-- ==== Sys2Proof/Machine/Float.lean ====
section
/-! DEFINITION. Number formats and exact arithmetic (R49 to R66): values are unpacked exactly, combined exactly as a
number times a power of two, and rounded once at the end. -/

namespace Sys2Proof

/-- The element size of a type in bytes (R36); the narrow weights have none of their own. -/
def Ty.size : Ty → Nat
  | .i8 | .n8 | .e4m3 | .e5m2 => 1
  | .i16 | .n16 | .f16 | .b16 => 2
  | .i32 | .n32 | .f32 => 4
  | .i64 | .n64 | .f64 => 8
  | .q4 | .q3 => 1

/-- The width of a type in bits. -/
def Ty.bits (t : Ty) : Nat := 8 * t.size

/-- Whether a type is a signed integer type. -/
def Ty.signed (t : Ty) : Bool := decide (t.code < 4)

/-- Whether a type is an integer type. -/
def Ty.isInt (t : Ty) : Bool := decide (t.code < 8)

end Sys2Proof

namespace Sys2Proof.Machine

open Sys2Proof

/-! ### Formats (R50, R51) -/

/-- A floating-point format (Table 4.1). -/
structure Fmt where
  ew : Nat
  fw : Nat
  bias : Nat
  e4m3 : Bool
  deriving DecidableEq, Repr

/-- f64. -/
def fmtF64 : Fmt := ⟨11, 52, 1023, false⟩
/-- f32. -/
def fmtF32 : Fmt := ⟨8, 23, 127, false⟩
/-- f16. -/
def fmtF16 : Fmt := ⟨5, 10, 15, false⟩
/-- b16. -/
def fmtB16 : Fmt := ⟨8, 7, 127, false⟩
/-- e4m3. -/
def fmtE4M3 : Fmt := ⟨4, 3, 7, true⟩
/-- e5m2. -/
def fmtE5M2 : Fmt := ⟨5, 2, 15, false⟩

/-- The format of a floating-point type code. -/
def fmtOf : Ty → Fmt
  | .f64 => fmtF64 | .f16 => fmtF16 | .b16 => fmtB16 | .e4m3 => fmtE4M3 | .e5m2 => fmtE5M2 | _ => fmtF32

/-- The width of a format. -/
def Fmt.width (f : Fmt) : Nat := 1 + f.ew + f.fw

/-- The sign bit's weight. -/
def signBit (f : Fmt) (s : Bool) : Nat := s.toNat * 2 ^ (f.ew + f.fw)

/-- Positive infinity's encoding, where the format has one. -/
def infBits (f : Fmt) : Nat := (2 ^ f.ew - 1) * 2 ^ f.fw

/-- The default NaN (Table 4.2). -/
def defaultNan (f : Fmt) : Nat := if f.e4m3 then 0x7F else infBits f + 2 ^ (f.fw - 1)

/-- The encoding of the largest finite magnitude (Table 4.1). -/
def maxBits (f : Fmt) : Nat := if f.e4m3 then 0x7E else infBits f - 1

/-- An encoded value: a NaN with its fraction, an infinity, or (−1)^s · m · 2^e exactly. -/
inductive FVal where
  | nan (s quiet : Bool) (frac : Nat)
  | inf (s : Bool)
  | fin (s : Bool) (m : Nat) (e : Int)
  deriving DecidableEq, Repr

/-- The value an encoding has (R50, R51). -/
def unpack (f : Fmt) (b : Nat) : FVal :=
  let s := bitAt b (f.ew + f.fw)
  let e := b / 2 ^ f.fw % 2 ^ f.ew
  let t := b % 2 ^ f.fw
  let top := e = 2 ^ f.ew - 1
  if f.e4m3 && decide top && decide (t = 7) then .nan s true t
  else if !f.e4m3 && decide top then
    if t = 0 then .inf s else .nan s (bitAt t (f.fw - 1)) t
  else if e = 0 then .fin s t (1 - (f.bias : Int) - f.fw)
  else .fin s (2 ^ f.fw + t) ((e : Int) - f.bias - f.fw)

/-- Whether a value is a NaN. -/
def FVal.isNan : FVal → Bool
  | .nan _ _ _ => true
  | _ => false

/-- Whether a value is a signalling NaN. -/
def FVal.isSignal : FVal → Bool
  | .nan _ q _ => !q
  | _ => false

/-! ### Flags (R57, Table 4.6) -/

/-- Invalid. -/
def flagNV : Nat := 16
/-- Divide by zero. -/
def flagDZ : Nat := 8
/-- Overflow. -/
def flagOF : Nat := 4
/-- Underflow. -/
def flagUF : Nat := 2
/-- Inexact. -/
def flagNX : Nat := 1

/-- A result with the flags it raises. -/
structure FRes where
  bits : Nat
  flags : Nat
  deriving DecidableEq, Repr

/-! ### Rounding (R54) -/

/-- Shifts a magnitude down by `d` bits and rounds it by a mode, for a number of sign `s`: the rounded magnitude, and
whether it is inexact. -/
def roundShift (mode : Nat) (s : Bool) (m d : Nat) : Nat × Bool :=
  let q := m / 2 ^ d
  let r := m % 2 ^ d
  if r = 0 then (q, false)
  else match mode with
    | 0 => if 2 ^ d < 2 * r || (2 * r = 2 ^ d && q % 2 = 1) then (q + 1, true) else (q, true)
    | 2 => (if s then q else q + 1, true)
    | 3 => (if s then q + 1 else q, true)
    | 4 => (if q % 2 = 0 then q + 1 else q, true)
    | _ => (q, true)

/-- A magnitude `m · 2^e` brought to the unit `2^q` by a mode. -/
def roundTo (mode : Nat) (s : Bool) (m : Nat) (e q : Int) : Nat × Bool :=
  if q ≤ e then (m * 2 ^ (e - q).toNat, false) else roundShift mode s m (q - e).toNat

/-- What an overflow delivers (Table 4.3; with SAT, Table 4.7). -/
def overflowBits (f : Fmt) (mode : Nat) (sat s : Bool) : Nat :=
  let big := signBit f s + maxBits f
  let inf := if f.e4m3 then signBit f s + 0x7F else signBit f s + infBits f
  if sat then big
  else match mode with
    | 0 => inf
    | 2 => if s then big else inf
    | 3 => if s then inf else big
    | _ => big

/-- Rounds (−1)^s · m · 2^e to a format (R54), with the flags OF, UF and NX that this raises. -/
def roundFin (f : Fmt) (mode : Nat) (sat s : Bool) (m : Nat) (e : Int) : FRes :=
  if m = 0 then ⟨signBit f s, 0⟩
  else
    let top := e + m.log2
    let emin : Int := 1 - (f.bias : Int)
    let q := max (top - f.fw) (emin - f.fw)
    let r := roundTo mode s m e q
    let code := (q - (emin - f.fw)).toNat * 2 ^ f.fw + r.1
    let free := roundTo mode s m e (top - f.fw)
    let tiny := decide (top < emin) && decide ¬(top = emin - 1 ∧ 2 ^ (f.fw + 1) ≤ free.1)
    if maxBits f < code then ⟨overflowBits f mode sat s, flagOF + flagNX⟩
    else ⟨signBit f s + code, (if r.2 then flagNX else 0) + (if r.2 && tiny then flagUF else 0)⟩

/-- An encoding of an exact value, rounded. -/
def roundVal (f : Fmt) (mode : Nat) (sat : Bool) : FVal → FRes
  | .fin s m e => roundFin f mode sat s m e
  | .inf s => ⟨signBit f s + infBits f, 0⟩
  | .nan s _ t => ⟨signBit f s + infBits f + t, 0⟩

/-! ### Exact sums -/

/-- An exact number m · 2^e. -/
structure Exact where
  m : Int
  e : Int
  deriving DecidableEq, Repr

/-- An exact sum. -/
def Exact.add (a b : Exact) : Exact :=
  let e := min a.e b.e
  ⟨a.m * 2 ^ (a.e - e).toNat + b.m * 2 ^ (b.e - e).toNat, e⟩

/-- The exact number of a finite value. -/
def exactOf : FVal → Exact
  | .fin s m e => ⟨if s then -(m : Int) else m, e⟩
  | _ => ⟨0, 0⟩

/-- Rounds an exact number; `zero` is the sign of an exact zero. -/
def roundExact (f : Fmt) (mode : Nat) (zero : Bool) (a : Exact) : FRes :=
  if a.m = 0 then ⟨signBit f zero, 0⟩ else roundFin f mode false (decide (a.m < 0)) a.m.natAbs a.e

/-! ### Arithmetic (R52, R57) -/

/-- A NaN operand made quiet, its other bits kept (R52). -/
def quieted (f : Fmt) (b : Nat) : Nat := if f.e4m3 then b else b ||| 2 ^ (f.fw - 1)

/-- NV if an operand is a signalling NaN (R52). -/
def signalFlag (f : Fmt) (xs : List Nat) : Nat := if xs.any fun x => (unpack f x).isSignal then flagNV else 0

/-- The first NaN among the operands, made quiet (R52). -/
def nanOf (f : Fmt) (xs : List Nat) : Option Nat := (xs.find? fun x => (unpack f x).isNan).map (quieted f)

/-- An invalid operation without a NaN operand: the default NaN and NV (R57). -/
def invalid (f : Fmt) : FRes := ⟨defaultNan f, flagNV⟩

/-- The sum of two values that are no NaNs. -/
def addVals (f : Fmt) (mode : Nat) : FVal → FVal → FRes
  | .inf s, .inf t => if s = t then ⟨signBit f s + infBits f, 0⟩ else invalid f
  | .inf s, _ => ⟨signBit f s + infBits f, 0⟩
  | _, .inf t => ⟨signBit f t + infBits f, 0⟩
  | .fin s m e, .fin t n d =>
    roundExact f mode (if s = t then s else decide (mode = 3)) ((exactOf (.fin s m e)).add (exactOf (.fin t n d)))
  | _, _ => invalid f

/-- The value with its sign changed. -/
def FVal.negate : FVal → FVal
  | .fin s m e => .fin (!s) m e
  | .inf s => .inf (!s)
  | v => v

/-- a + b, one rounding. -/
def fAdd (f : Fmt) (mode : Nat) (a b : Nat) : FRes :=
  match nanOf f [a, b] with
  | some n => ⟨n, signalFlag f [a, b]⟩
  | none => addVals f mode (unpack f a) (unpack f b)

/-- a − b, one rounding. -/
def fSub (f : Fmt) (mode : Nat) (a b : Nat) : FRes :=
  match nanOf f [a, b] with
  | some n => ⟨n, signalFlag f [a, b]⟩
  | none => addVals f mode (unpack f a) (unpack f b).negate

/-- The exact product of two values; none where it is invalid (0 · ∞). -/
def mulVals : FVal → FVal → Option FVal
  | .fin s m e, .fin t n d => some (.fin (s != t) (m * n) (e + d))
  | .inf s, .inf t => some (.inf (s != t))
  | .inf s, .fin t n _ => if n = 0 then none else some (.inf (s != t))
  | .fin s m _, .inf t => if m = 0 then none else some (.inf (s != t))
  | _, _ => none

/-- a · b, one rounding. -/
def fMul (f : Fmt) (mode : Nat) (a b : Nat) : FRes :=
  match nanOf f [a, b] with
  | some n => ⟨n, signalFlag f [a, b]⟩
  | none => match mulVals (unpack f a) (unpack f b) with
    | none => invalid f
    | some v => roundVal f mode false v

/-- ±(a · b) ± c, one rounding of the exact value (R95): `np` negates the product, `nc` the addend. -/
def fFma (f : Fmt) (mode : Nat) (np nc : Bool) (a b c : Nat) : FRes :=
  let p := mulVals (unpack f a) (unpack f b)
  let bad := p.isNone && !(unpack f a).isNan && !(unpack f b).isNan
  match nanOf f [a, b, c] with
  | some n => ⟨n, if bad then flagNV else signalFlag f [a, b, c]⟩
  | none => match p with
    | none => invalid f
    | some v =>
      let c := unpack f c
      addVals f mode (if np then v.negate else v) (if nc then c.negate else c)

/-- The quotient of two magnitudes with enough bits below the rounding point, its lowest bit set if inexact. -/
def quotientOf (f : Fmt) (m n : Nat) : Nat × Nat :=
  let k := f.fw + 4 + n.log2
  let q := m * 2 ^ k / n
  (if m * 2 ^ k % n = 0 then 2 * q else 2 * q + 1, k + 1)

/-- a / b, one rounding (R57, R92). -/
def fDiv (f : Fmt) (mode : Nat) (a b : Nat) : FRes :=
  match nanOf f [a, b] with
  | some n => ⟨n, signalFlag f [a, b]⟩
  | none => match unpack f a, unpack f b with
    | .inf _, .inf _ => invalid f
    | .inf s, .fin t _ _ => ⟨signBit f (s != t) + infBits f, 0⟩
    | .fin s _ _, .inf t => ⟨signBit f (s != t), 0⟩
    | .fin s m e, .fin t n d =>
      if n = 0 then
        if m = 0 then invalid f else ⟨signBit f (s != t) + infBits f, flagDZ⟩
      else
        let q := quotientOf f (m * 2 ^ (f.fw + 1)) n
        roundFin f mode false (s != t) q.1 (e - d - q.2 - (f.fw + 1))
    | _, _ => invalid f

/-- The integer square root: the largest r with r² ≤ n, bit by bit from 2^k. -/
def sqrtBits : Nat → Nat → Nat → Nat
  | 0, n, r => if (r + 1) * (r + 1) ≤ n then r + 1 else r
  | k + 1, n, r => sqrtBits k n (if (r + 2 ^ (k + 1)) * (r + 2 ^ (k + 1)) ≤ n then r + 2 ^ (k + 1) else r)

**Assigned task:**
Tally the lines above that include "roundShift", and reply with only the tally.

**Expected answer:**
2